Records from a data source
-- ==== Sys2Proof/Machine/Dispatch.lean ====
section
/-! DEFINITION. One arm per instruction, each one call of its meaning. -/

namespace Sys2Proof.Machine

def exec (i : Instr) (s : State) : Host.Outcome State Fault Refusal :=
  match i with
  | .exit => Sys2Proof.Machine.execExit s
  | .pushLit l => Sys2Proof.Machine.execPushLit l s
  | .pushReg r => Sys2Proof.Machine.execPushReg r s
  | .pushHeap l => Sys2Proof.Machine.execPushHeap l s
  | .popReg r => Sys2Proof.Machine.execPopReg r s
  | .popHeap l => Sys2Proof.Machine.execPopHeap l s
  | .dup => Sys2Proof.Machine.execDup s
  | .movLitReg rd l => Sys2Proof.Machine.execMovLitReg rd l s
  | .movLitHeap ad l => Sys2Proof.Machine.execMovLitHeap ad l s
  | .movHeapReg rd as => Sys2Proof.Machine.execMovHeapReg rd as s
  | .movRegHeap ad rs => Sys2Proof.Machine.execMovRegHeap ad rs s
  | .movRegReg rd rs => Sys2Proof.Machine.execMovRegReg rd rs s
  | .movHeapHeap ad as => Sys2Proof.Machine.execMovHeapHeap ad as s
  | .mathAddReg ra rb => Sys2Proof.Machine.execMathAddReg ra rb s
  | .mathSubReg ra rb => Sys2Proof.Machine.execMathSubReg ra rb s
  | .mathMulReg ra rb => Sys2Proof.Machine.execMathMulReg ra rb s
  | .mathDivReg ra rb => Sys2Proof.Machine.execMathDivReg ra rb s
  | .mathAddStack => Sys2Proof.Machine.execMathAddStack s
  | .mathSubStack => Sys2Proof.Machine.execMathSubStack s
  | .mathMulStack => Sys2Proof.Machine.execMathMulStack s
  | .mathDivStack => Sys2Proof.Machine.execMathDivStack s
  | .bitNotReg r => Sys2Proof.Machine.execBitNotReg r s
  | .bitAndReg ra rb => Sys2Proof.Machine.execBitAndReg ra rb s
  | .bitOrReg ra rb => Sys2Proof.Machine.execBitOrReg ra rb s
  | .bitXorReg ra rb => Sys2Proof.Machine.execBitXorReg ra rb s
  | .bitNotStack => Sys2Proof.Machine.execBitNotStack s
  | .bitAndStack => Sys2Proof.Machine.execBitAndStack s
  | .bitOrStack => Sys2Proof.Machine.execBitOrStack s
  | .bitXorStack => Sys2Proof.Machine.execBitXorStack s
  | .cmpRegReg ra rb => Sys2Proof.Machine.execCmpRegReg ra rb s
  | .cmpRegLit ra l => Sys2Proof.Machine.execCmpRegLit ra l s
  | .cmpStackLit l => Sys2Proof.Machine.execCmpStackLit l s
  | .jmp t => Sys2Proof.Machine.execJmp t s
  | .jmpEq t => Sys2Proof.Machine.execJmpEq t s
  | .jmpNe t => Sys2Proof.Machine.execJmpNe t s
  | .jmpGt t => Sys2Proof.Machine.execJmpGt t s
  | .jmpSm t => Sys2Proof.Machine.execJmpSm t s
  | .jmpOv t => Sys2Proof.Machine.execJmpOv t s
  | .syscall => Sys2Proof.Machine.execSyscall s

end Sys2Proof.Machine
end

--

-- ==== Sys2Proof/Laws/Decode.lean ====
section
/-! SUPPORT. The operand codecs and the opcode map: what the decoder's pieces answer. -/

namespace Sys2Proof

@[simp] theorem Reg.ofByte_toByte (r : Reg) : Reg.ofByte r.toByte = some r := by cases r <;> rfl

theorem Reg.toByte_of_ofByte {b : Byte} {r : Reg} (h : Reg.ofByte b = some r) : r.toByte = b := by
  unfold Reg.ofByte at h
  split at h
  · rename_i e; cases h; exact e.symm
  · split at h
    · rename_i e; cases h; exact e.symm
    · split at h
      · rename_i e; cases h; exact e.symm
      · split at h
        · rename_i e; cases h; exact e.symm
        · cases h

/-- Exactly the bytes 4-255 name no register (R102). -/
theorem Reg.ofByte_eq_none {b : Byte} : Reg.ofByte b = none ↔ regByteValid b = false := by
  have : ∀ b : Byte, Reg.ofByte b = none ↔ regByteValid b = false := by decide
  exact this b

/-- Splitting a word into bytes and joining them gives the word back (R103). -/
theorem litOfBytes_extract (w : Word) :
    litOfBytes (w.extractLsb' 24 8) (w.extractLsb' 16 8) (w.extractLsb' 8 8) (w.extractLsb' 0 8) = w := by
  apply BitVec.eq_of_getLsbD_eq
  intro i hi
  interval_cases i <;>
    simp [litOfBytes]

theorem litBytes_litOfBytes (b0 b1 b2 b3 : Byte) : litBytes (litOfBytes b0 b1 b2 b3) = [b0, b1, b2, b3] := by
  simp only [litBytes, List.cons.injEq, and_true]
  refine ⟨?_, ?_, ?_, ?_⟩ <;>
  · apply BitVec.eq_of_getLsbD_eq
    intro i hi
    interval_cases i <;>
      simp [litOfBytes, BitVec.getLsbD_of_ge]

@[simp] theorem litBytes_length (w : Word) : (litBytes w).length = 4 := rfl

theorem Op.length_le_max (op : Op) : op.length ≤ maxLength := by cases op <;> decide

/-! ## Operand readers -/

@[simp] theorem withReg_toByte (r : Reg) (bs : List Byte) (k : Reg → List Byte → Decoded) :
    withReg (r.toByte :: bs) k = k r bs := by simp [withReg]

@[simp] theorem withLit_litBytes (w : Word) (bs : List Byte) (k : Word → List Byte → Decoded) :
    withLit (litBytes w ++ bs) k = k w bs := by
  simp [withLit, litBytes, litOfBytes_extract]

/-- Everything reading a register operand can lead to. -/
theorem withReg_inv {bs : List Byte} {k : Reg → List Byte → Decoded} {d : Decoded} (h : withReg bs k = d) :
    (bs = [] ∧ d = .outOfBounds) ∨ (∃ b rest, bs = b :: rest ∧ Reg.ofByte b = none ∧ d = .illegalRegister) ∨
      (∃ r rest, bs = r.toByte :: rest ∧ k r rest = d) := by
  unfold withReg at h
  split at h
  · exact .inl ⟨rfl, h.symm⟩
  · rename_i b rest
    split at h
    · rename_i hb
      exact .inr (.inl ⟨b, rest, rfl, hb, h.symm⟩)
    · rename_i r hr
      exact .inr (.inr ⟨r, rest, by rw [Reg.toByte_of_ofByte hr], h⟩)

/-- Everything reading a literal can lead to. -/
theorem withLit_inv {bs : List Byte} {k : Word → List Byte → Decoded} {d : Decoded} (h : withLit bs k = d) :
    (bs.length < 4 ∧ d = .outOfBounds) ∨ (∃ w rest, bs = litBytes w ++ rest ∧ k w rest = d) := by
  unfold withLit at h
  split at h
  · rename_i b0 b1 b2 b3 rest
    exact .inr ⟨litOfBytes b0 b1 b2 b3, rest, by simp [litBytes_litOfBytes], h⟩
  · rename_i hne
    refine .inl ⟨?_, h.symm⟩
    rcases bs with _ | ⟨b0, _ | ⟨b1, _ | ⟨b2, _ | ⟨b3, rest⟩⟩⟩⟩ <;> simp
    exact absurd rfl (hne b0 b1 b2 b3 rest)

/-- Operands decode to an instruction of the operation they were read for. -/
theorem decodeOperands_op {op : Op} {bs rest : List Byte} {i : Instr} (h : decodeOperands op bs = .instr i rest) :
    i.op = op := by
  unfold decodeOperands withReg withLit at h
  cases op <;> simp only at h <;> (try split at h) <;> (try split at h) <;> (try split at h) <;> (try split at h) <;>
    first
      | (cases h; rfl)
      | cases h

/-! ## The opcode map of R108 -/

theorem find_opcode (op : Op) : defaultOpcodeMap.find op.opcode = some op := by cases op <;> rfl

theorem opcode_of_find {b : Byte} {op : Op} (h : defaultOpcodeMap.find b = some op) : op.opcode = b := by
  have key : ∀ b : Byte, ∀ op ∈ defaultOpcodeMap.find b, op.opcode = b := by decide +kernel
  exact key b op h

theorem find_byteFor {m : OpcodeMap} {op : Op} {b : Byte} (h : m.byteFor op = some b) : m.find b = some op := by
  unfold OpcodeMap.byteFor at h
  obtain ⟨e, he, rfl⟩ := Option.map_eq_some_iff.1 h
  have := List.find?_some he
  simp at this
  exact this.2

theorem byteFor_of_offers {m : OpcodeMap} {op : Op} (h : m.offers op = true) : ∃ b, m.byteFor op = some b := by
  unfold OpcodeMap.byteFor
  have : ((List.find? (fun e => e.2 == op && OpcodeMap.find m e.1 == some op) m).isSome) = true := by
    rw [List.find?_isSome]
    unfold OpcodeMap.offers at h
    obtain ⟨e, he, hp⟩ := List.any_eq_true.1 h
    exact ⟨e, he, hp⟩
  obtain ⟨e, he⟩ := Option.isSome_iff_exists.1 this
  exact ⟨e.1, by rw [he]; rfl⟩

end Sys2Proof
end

...

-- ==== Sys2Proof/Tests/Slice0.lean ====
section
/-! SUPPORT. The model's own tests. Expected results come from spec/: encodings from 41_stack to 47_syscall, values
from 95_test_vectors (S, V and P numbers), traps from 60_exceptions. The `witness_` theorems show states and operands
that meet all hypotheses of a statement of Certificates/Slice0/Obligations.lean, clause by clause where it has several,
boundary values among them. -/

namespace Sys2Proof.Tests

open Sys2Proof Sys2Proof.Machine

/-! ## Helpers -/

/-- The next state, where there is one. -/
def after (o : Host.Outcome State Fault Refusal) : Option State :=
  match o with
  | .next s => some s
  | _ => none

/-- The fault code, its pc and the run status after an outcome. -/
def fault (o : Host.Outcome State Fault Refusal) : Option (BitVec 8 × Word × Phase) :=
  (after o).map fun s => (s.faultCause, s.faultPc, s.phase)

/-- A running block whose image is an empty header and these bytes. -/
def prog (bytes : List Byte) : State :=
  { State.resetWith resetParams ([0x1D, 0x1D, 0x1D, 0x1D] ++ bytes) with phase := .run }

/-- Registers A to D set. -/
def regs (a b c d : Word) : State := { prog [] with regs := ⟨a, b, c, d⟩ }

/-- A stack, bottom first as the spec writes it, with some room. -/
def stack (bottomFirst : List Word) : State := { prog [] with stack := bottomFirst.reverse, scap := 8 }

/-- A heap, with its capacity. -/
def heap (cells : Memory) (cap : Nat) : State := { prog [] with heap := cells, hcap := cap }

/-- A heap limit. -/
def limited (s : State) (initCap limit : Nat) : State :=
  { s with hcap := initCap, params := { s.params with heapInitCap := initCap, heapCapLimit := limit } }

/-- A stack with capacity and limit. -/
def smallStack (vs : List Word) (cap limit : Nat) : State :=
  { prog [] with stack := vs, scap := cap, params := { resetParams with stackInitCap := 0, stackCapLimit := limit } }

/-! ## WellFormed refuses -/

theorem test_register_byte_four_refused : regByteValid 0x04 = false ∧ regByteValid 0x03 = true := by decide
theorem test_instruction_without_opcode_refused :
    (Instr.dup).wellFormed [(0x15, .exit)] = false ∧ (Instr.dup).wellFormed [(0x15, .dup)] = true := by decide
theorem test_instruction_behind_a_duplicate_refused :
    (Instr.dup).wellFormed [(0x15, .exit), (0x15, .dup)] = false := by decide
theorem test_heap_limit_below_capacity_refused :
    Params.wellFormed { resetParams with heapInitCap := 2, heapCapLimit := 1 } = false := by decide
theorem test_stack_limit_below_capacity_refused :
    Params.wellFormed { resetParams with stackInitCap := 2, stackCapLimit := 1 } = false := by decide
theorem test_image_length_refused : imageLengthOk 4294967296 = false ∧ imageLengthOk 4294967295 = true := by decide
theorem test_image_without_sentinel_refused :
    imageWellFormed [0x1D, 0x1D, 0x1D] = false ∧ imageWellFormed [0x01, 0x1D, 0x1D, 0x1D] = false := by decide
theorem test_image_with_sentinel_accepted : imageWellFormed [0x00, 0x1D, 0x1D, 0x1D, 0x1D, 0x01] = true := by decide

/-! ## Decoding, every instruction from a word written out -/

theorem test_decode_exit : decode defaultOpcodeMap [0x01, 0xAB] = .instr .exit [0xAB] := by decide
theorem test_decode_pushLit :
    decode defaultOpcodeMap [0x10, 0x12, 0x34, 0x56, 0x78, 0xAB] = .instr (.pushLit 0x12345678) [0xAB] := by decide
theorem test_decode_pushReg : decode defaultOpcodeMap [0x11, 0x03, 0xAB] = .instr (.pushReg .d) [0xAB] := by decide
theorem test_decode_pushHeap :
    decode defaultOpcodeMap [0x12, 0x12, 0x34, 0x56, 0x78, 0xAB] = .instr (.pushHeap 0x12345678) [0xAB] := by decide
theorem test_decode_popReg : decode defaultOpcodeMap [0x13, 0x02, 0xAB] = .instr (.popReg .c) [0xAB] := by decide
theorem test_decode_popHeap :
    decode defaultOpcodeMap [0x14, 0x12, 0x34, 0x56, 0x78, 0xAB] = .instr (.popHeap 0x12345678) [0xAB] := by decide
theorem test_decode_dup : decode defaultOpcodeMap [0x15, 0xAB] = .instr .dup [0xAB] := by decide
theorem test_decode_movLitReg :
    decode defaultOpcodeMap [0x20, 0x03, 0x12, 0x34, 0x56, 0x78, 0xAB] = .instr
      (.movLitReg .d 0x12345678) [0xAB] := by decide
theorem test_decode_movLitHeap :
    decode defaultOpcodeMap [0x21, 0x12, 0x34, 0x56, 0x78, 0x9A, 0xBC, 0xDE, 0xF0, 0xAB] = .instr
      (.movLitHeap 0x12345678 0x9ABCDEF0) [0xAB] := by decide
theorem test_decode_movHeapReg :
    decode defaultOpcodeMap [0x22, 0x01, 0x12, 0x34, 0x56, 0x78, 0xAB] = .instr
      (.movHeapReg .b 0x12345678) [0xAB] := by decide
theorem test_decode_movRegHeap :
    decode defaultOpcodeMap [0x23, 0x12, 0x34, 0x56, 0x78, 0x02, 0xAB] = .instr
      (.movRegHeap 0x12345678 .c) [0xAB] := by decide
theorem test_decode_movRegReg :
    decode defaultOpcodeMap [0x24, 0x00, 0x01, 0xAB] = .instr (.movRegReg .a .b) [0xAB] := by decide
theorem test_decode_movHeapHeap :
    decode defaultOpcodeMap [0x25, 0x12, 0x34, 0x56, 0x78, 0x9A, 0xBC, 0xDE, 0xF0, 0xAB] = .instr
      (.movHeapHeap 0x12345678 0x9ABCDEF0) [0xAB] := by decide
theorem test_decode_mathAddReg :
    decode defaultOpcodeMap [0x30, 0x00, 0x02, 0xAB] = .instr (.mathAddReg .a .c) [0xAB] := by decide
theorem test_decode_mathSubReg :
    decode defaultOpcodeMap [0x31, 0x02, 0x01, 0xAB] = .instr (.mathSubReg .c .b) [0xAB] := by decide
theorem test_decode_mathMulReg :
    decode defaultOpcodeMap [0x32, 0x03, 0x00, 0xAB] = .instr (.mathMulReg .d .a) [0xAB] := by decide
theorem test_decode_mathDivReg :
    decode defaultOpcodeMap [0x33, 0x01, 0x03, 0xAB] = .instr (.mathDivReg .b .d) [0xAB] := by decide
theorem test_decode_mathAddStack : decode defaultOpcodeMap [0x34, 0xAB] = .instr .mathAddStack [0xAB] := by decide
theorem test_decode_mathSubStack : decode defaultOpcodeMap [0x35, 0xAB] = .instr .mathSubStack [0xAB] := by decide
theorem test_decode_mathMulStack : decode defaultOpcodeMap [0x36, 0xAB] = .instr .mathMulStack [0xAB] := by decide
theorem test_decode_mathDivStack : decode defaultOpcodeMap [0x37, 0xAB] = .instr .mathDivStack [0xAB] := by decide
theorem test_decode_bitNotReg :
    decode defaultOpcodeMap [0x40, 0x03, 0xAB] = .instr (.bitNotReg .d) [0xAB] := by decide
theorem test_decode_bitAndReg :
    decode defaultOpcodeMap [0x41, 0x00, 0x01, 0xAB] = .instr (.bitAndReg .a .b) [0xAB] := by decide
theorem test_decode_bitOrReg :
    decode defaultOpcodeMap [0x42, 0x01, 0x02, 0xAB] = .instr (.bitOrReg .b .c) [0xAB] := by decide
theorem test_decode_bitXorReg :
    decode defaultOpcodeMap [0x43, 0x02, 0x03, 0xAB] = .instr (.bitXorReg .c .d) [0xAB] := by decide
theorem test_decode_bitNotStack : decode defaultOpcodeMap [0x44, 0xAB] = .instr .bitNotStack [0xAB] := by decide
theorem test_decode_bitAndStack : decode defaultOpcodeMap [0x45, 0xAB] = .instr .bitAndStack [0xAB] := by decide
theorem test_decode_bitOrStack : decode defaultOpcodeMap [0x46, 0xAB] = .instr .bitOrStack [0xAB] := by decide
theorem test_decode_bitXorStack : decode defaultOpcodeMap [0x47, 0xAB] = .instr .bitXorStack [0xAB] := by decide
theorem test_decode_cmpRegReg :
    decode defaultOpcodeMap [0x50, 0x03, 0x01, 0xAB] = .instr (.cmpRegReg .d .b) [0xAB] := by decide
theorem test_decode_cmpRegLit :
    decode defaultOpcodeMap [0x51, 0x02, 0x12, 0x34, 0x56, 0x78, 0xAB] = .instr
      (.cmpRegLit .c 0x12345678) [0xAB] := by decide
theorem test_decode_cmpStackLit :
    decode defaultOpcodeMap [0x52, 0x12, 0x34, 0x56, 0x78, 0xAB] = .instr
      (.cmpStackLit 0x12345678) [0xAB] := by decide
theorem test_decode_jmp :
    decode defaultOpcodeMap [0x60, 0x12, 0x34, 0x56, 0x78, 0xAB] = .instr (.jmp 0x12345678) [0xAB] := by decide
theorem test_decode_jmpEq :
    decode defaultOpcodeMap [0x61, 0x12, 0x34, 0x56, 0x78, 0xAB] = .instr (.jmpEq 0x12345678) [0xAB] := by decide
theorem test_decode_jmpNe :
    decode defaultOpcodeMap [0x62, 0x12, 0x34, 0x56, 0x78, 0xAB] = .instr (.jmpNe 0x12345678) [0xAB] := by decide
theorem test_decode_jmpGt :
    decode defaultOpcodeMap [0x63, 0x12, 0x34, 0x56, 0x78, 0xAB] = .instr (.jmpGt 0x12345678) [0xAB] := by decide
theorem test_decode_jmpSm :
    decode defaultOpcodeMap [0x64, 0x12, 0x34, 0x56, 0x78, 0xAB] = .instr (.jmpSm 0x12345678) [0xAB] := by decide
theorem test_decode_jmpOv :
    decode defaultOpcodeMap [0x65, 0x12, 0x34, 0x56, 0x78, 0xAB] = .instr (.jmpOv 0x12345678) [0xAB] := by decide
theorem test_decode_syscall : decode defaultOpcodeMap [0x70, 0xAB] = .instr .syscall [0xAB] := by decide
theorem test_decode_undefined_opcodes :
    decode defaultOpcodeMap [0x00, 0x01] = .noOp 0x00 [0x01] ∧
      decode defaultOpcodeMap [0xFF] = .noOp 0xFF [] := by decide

■ PROBLEM DETAILS:
Above are some records; copy exactly the lines from the one with "(.cmpStackLit 0x12345678) [0xAB]" through the one with "decode defaultOpcodeMap [0xFF]", both included, and no others.

■ ANSWER TO THIS EXERCISE:
      (.cmpStackLit 0x12345678) [0xAB] := by decide
theorem test_decode_jmp :
    decode defaultOpcodeMap [0x60, 0x12, 0x34, 0x56, 0x78, 0xAB] = .instr (.jmp 0x12345678) [0xAB] := by decide
theorem test_decode_jmpEq :
    decode defaultOpcodeMap [0x61, 0x12, 0x34, 0x56, 0x78, 0xAB] = .instr (.jmpEq 0x12345678) [0xAB] := by decide
theorem test_decode_jmpNe :
    decode defaultOpcodeMap [0x62, 0x12, 0x34, 0x56, 0x78, 0xAB] = .instr (.jmpNe 0x12345678) [0xAB] := by decide
theorem test_decode_jmpGt :
    decode defaultOpcodeMap [0x63, 0x12, 0x34, 0x56, 0x78, 0xAB] = .instr (.jmpGt 0x12345678) [0xAB] := by decide
theorem test_decode_jmpSm :
    decode defaultOpcodeMap [0x64, 0x12, 0x34, 0x56, 0x78, 0xAB] = .instr (.jmpSm 0x12345678) [0xAB] := by decide
theorem test_decode_jmpOv :
    decode defaultOpcodeMap [0x65, 0x12, 0x34, 0x56, 0x78, 0xAB] = .instr (.jmpOv 0x12345678) [0xAB] := by decide
theorem test_decode_syscall : decode defaultOpcodeMap [0x70, 0xAB] = .instr .syscall [0xAB] := by decide
theorem test_decode_undefined_opcodes :
    decode defaultOpcodeMap [0x00, 0x01] = .noOp 0x00 [0x01] ∧
      decode defaultOpcodeMap [0xFF] = .noOp 0xFF [] := by decide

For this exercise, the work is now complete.